Task details:
In how many lines of the data below does the word "outside" appear? Reply with the number and nothing more.

:::

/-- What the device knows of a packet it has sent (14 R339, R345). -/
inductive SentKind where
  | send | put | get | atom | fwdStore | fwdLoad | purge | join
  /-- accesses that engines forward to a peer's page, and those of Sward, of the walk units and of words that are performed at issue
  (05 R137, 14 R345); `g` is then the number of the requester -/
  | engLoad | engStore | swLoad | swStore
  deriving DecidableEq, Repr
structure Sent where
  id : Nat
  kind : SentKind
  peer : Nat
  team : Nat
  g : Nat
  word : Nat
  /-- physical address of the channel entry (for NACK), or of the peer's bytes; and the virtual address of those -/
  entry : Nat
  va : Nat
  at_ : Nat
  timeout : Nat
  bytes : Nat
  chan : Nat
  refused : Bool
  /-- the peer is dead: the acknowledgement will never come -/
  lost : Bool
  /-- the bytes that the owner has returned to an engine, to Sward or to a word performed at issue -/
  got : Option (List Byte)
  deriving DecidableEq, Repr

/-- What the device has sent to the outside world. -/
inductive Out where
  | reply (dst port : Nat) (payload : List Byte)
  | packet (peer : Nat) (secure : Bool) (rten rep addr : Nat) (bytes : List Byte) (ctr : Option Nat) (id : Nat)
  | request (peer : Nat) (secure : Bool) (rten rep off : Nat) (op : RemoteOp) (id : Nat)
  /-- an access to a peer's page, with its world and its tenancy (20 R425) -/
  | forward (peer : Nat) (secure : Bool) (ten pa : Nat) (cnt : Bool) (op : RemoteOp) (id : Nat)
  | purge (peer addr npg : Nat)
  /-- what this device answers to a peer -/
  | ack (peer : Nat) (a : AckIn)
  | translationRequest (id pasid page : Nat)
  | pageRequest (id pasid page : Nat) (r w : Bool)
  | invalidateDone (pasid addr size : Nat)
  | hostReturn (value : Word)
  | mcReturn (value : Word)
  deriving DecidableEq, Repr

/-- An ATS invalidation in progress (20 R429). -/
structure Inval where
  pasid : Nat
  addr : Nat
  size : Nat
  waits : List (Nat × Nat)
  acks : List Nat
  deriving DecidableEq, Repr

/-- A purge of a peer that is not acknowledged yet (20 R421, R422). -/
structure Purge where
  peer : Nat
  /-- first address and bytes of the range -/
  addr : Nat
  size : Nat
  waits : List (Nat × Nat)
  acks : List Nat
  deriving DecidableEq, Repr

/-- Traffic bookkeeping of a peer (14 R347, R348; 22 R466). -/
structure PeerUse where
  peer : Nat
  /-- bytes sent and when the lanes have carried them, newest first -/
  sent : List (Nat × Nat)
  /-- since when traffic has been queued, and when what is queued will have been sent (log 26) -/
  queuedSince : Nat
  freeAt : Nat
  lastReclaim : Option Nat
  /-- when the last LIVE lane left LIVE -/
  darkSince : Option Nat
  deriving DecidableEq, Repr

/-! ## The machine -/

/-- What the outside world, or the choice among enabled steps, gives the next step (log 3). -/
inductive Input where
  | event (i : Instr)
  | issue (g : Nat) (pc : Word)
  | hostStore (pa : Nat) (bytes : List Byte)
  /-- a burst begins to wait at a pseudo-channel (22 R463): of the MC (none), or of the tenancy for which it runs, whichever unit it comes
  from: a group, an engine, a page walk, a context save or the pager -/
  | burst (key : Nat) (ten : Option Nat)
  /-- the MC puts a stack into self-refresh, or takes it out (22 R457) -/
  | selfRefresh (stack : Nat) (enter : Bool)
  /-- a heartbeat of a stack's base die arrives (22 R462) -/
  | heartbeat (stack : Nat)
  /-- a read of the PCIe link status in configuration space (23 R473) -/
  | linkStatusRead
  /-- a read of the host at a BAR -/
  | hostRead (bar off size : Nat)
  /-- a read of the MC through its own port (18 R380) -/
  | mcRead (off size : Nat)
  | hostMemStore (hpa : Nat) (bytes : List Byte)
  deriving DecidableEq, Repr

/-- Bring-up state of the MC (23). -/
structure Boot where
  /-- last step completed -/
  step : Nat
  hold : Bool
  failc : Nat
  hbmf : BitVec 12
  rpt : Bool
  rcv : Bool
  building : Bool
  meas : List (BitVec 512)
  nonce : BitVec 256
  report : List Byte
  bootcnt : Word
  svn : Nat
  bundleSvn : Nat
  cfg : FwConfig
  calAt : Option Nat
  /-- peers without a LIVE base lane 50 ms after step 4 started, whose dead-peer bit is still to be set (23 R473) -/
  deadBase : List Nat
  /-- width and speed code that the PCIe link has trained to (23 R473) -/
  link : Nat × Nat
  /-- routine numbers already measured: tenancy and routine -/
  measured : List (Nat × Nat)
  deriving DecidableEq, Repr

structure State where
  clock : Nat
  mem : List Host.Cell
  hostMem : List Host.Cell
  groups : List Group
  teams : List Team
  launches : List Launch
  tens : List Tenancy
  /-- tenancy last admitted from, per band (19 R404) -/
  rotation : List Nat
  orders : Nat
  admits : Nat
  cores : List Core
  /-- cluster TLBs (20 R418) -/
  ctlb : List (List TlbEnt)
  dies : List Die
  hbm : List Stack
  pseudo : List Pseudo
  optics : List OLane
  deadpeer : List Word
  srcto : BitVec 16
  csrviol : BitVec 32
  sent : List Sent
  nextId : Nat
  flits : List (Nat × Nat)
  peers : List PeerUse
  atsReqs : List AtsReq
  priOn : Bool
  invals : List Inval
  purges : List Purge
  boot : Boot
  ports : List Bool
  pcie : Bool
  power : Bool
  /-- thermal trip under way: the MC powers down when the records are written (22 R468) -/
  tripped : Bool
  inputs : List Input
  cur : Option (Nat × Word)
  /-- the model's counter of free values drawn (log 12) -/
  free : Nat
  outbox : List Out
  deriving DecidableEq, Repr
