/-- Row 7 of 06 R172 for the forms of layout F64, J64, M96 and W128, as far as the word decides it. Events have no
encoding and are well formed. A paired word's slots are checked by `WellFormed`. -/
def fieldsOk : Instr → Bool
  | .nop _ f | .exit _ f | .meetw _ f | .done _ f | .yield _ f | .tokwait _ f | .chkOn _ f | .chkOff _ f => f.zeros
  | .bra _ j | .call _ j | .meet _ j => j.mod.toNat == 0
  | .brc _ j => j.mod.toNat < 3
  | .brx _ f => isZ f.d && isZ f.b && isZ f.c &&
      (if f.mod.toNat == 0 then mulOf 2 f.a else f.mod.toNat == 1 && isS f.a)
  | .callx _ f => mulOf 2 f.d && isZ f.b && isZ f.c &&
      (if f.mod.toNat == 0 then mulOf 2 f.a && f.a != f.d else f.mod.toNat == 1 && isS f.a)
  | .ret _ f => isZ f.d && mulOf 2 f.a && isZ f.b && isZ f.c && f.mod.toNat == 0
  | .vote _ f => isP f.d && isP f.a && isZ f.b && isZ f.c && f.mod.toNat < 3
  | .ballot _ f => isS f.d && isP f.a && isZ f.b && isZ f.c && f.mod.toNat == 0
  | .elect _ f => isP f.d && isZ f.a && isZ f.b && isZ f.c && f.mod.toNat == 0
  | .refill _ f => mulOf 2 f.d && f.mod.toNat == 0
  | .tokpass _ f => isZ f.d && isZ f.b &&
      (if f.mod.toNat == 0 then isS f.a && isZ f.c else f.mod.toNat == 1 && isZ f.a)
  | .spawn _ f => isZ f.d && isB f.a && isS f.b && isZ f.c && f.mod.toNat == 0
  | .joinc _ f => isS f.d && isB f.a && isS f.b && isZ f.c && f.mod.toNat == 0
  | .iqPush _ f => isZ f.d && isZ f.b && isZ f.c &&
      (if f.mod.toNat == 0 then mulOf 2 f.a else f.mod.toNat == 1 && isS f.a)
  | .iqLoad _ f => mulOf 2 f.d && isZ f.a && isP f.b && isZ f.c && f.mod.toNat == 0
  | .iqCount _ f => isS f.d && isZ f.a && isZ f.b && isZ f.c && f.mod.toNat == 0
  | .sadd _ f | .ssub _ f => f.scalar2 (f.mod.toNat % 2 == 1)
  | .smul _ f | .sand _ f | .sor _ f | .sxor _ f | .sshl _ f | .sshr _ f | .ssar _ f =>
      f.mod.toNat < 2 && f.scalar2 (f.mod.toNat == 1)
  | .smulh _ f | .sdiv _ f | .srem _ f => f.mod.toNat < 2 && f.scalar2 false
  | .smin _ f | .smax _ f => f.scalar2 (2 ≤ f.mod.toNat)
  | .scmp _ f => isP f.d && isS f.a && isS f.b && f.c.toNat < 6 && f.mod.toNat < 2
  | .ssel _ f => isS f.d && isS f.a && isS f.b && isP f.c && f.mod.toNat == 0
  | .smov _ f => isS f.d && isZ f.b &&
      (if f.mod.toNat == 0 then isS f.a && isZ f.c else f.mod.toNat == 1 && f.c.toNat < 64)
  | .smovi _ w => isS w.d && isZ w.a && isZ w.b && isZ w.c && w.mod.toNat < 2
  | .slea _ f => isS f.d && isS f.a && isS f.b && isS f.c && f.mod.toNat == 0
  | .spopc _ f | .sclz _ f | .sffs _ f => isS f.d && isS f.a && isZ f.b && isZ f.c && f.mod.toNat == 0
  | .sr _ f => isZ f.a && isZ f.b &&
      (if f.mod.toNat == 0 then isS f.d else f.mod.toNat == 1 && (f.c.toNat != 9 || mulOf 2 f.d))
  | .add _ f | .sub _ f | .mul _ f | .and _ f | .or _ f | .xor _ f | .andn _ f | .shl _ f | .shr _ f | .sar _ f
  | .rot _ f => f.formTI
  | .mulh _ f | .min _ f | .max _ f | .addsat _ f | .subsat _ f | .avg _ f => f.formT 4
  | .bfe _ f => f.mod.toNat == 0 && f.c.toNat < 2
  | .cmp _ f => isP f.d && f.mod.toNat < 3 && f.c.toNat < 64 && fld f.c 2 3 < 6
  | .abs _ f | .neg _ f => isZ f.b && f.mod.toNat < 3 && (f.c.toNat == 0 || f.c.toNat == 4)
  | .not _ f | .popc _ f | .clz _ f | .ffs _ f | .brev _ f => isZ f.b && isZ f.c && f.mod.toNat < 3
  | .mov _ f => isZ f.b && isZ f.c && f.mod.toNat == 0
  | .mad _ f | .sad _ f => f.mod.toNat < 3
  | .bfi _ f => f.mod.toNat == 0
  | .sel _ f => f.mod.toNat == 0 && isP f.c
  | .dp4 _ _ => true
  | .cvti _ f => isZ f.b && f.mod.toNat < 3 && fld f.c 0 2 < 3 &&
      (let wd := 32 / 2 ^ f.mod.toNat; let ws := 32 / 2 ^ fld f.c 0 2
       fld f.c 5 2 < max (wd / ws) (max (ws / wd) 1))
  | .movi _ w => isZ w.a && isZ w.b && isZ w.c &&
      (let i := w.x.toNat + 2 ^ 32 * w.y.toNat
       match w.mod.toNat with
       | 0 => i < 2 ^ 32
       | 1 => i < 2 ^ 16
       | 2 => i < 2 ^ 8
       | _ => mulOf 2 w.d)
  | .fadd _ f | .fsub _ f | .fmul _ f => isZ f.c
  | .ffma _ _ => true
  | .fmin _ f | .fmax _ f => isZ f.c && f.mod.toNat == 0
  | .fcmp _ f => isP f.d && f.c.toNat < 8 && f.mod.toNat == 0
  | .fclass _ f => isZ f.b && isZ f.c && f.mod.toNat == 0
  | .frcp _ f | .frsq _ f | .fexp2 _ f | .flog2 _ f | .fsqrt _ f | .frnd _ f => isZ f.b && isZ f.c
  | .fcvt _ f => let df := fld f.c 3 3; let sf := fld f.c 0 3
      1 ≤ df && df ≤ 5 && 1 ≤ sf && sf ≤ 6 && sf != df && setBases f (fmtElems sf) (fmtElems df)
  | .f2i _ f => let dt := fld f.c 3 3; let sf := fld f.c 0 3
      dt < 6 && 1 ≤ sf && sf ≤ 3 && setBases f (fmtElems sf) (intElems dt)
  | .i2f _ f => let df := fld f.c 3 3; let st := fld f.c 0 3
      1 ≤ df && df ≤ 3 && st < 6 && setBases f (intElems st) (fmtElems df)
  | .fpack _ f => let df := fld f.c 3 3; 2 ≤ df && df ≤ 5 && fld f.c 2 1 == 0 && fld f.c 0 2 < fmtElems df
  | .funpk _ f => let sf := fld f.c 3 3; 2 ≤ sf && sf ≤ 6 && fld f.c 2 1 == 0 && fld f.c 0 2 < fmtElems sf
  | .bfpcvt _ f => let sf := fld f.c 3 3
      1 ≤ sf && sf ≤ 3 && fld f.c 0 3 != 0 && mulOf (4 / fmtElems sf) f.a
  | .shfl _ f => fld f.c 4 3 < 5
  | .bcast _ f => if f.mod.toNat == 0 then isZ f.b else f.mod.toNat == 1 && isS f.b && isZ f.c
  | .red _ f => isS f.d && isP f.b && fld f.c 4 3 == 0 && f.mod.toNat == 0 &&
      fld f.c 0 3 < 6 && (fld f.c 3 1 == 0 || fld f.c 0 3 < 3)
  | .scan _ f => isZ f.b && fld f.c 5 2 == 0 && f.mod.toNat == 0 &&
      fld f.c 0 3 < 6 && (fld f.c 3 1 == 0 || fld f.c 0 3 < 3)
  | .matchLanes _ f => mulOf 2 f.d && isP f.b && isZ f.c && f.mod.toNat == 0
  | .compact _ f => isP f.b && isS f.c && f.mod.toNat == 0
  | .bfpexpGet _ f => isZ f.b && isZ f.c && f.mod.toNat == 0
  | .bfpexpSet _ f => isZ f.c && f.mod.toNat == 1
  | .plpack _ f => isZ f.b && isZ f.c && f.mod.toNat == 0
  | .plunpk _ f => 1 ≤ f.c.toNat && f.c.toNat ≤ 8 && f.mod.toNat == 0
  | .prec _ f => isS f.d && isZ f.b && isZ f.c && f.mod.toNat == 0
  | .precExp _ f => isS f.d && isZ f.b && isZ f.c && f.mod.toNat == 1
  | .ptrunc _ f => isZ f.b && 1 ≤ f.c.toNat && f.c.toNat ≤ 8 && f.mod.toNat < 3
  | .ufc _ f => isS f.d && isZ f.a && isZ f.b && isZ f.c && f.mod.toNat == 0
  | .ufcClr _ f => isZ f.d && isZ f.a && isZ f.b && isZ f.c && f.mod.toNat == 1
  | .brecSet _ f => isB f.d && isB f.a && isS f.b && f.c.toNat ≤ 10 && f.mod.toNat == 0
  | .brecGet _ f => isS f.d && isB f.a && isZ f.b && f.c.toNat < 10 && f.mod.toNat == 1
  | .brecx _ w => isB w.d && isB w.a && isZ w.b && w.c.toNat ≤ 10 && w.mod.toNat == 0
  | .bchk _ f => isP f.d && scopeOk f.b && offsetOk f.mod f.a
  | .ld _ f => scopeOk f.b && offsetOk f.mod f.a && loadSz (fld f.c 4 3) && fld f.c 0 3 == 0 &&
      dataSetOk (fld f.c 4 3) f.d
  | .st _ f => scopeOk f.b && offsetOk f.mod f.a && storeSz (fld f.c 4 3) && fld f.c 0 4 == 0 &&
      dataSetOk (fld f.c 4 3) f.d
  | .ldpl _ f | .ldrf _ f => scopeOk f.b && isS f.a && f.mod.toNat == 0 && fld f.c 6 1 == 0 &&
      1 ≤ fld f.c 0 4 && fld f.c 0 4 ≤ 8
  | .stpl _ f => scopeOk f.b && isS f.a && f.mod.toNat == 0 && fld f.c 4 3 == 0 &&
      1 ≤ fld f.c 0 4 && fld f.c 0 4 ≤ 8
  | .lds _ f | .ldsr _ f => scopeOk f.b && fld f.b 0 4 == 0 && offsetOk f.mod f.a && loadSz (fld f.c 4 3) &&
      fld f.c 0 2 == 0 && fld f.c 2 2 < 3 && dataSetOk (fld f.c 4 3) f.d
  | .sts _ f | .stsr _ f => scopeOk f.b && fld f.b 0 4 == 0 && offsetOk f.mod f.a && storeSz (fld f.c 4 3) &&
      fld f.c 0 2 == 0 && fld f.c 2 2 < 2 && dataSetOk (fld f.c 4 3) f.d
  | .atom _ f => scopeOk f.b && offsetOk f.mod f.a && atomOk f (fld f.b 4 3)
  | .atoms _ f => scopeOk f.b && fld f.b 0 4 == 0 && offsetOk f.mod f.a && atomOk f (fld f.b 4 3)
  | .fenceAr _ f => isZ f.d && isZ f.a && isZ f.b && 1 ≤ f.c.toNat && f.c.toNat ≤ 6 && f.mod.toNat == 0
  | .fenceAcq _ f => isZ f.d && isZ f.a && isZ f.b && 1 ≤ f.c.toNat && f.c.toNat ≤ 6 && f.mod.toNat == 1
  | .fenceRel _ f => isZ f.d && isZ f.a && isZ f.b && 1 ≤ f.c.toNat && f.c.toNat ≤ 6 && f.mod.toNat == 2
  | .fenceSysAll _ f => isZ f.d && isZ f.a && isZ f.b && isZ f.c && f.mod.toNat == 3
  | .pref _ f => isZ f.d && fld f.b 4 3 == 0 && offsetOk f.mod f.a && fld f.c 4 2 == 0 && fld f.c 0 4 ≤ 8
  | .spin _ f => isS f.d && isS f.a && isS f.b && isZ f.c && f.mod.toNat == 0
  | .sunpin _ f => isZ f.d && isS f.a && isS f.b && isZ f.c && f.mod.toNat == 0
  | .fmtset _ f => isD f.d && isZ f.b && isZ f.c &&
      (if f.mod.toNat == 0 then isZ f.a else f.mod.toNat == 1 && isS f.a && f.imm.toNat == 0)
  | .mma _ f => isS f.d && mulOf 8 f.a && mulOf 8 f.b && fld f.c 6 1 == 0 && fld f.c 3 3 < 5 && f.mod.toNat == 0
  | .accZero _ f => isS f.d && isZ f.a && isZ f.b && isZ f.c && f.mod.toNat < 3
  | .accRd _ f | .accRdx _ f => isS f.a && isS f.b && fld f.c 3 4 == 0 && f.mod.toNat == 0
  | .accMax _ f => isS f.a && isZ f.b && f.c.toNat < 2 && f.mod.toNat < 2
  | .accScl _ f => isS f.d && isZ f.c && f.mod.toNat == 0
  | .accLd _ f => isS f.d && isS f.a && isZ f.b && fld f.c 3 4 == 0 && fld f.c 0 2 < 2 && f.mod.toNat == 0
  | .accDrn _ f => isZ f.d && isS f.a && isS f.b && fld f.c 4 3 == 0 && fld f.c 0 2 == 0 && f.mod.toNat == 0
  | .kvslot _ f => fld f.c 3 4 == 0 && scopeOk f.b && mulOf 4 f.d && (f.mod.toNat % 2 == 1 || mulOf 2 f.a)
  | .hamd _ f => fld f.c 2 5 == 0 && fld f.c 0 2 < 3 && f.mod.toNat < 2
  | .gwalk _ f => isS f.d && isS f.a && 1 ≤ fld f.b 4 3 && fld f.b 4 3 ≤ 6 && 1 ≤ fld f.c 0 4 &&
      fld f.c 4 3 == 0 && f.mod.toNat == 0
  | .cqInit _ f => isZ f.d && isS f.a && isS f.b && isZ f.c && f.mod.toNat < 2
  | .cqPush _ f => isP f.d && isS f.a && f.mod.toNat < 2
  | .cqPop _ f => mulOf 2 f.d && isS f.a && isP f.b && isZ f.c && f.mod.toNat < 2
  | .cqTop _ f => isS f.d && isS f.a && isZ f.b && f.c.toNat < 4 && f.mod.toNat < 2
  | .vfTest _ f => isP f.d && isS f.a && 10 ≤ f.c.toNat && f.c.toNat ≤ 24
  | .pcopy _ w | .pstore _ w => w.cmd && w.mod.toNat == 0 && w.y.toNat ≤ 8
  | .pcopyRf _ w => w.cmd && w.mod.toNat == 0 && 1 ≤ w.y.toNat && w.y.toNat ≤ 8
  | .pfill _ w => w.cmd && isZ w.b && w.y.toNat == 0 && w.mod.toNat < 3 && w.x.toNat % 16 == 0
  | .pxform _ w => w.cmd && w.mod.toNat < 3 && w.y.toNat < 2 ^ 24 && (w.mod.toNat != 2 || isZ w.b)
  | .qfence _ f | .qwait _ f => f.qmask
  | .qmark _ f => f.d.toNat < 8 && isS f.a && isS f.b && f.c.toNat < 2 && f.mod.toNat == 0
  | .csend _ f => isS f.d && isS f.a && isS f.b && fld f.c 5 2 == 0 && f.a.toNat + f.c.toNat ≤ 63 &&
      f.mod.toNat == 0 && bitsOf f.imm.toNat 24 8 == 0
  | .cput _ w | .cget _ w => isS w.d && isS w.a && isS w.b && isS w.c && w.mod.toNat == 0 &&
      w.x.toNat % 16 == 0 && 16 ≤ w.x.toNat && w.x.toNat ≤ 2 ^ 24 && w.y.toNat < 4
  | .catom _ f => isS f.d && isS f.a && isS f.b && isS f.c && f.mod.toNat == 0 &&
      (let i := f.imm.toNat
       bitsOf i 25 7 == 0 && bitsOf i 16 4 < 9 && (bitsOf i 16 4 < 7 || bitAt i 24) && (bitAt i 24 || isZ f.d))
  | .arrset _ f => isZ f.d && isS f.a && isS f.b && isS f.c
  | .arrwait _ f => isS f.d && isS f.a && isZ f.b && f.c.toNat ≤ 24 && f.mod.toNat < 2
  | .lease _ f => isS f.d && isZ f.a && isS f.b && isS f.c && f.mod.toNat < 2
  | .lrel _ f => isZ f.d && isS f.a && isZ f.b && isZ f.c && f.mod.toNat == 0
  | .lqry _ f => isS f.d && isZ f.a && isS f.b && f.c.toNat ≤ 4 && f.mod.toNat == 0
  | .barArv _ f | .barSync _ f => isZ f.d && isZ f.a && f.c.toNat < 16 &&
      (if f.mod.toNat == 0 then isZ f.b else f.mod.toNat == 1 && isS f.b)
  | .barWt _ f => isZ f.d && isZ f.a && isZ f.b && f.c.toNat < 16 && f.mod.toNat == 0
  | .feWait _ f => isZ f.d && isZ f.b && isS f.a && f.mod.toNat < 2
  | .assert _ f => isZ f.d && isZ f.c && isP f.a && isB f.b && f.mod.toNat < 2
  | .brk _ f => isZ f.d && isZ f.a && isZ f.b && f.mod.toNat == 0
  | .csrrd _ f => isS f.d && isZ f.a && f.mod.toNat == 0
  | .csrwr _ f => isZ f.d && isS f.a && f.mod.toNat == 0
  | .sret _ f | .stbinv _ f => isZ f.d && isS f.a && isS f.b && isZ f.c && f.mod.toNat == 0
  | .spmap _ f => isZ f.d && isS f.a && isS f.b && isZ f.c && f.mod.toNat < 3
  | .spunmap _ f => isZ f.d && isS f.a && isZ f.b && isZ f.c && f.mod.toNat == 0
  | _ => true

:::

Reply:
2